Activity -
When a line of the entries contains "layout", please list that line.

Records -
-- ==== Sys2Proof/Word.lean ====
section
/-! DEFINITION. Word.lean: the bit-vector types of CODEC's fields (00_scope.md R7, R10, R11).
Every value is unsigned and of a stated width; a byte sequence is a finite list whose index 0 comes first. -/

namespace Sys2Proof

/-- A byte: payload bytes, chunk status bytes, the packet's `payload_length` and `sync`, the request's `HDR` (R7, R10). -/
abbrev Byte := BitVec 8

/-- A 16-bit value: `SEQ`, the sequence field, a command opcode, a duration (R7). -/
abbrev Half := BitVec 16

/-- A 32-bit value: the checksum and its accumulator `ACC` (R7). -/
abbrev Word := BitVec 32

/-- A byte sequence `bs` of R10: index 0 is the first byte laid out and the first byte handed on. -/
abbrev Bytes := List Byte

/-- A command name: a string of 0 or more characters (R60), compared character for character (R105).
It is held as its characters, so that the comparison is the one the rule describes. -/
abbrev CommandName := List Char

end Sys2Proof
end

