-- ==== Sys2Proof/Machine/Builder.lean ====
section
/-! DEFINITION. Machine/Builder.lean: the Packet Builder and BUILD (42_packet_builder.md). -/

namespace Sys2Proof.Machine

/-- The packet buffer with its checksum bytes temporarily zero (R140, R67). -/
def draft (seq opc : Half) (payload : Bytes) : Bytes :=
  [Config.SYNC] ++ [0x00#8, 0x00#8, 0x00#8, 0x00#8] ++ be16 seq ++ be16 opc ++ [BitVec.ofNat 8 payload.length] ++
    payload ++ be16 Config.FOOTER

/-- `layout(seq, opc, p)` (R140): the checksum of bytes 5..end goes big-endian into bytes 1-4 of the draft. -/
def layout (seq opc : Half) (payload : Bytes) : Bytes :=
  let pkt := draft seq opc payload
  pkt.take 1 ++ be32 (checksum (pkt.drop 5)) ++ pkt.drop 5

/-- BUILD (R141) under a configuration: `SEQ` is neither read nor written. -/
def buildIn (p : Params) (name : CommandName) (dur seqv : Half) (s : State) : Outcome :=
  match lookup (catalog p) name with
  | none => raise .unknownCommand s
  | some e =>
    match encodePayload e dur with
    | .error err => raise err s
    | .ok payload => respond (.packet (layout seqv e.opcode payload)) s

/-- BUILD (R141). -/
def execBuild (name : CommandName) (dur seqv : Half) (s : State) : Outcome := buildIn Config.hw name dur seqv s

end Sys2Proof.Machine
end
==
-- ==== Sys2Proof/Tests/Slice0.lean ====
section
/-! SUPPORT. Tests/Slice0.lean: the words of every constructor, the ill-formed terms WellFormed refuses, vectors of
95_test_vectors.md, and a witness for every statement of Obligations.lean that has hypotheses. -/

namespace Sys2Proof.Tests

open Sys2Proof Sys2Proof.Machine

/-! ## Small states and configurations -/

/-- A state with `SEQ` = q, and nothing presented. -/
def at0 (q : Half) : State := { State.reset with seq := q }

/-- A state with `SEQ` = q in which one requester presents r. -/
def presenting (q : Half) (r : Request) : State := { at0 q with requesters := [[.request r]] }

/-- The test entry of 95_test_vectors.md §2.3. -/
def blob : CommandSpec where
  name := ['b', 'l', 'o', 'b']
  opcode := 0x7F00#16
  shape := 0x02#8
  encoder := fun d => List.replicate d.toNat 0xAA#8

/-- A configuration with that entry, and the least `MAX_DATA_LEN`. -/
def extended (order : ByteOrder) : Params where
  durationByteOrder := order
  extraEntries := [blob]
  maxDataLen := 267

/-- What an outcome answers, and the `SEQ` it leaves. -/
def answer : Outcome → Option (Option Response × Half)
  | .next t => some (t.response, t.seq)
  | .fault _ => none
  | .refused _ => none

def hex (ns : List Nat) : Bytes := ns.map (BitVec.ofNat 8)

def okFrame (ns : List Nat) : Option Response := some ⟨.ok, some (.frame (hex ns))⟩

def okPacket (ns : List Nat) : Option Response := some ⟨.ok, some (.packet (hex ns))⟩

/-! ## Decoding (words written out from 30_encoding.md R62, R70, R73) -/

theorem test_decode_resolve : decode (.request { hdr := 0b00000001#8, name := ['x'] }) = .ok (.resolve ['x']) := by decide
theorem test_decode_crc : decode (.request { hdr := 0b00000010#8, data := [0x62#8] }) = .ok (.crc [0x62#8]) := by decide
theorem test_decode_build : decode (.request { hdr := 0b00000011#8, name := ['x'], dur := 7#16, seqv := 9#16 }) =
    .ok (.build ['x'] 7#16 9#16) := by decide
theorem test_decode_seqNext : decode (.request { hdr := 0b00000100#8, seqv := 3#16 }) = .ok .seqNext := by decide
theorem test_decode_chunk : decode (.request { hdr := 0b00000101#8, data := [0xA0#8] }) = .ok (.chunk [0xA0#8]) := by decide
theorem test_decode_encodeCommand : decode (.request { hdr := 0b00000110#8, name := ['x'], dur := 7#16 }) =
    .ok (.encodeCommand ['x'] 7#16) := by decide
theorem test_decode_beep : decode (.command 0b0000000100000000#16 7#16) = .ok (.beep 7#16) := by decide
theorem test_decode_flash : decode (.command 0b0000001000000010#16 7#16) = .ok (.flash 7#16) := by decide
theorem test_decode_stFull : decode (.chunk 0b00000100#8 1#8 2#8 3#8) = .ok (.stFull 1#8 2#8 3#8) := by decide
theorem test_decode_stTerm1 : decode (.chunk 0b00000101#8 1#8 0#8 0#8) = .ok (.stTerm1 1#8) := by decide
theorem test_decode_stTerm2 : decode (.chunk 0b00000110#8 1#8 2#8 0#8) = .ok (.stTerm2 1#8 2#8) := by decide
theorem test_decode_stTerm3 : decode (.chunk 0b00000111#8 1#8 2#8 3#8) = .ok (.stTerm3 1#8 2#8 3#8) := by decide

Answer for this exercise -
/-- `layout(seq, opc, p)` (R140): the checksum of bytes 5..end goes big-endian into bytes 1-4 of the draft. -/
def layout (seq opc : Half) (payload : Bytes) : Bytes :=
    | .ok payload => respond (.packet (layout seqv e.opcode payload)) s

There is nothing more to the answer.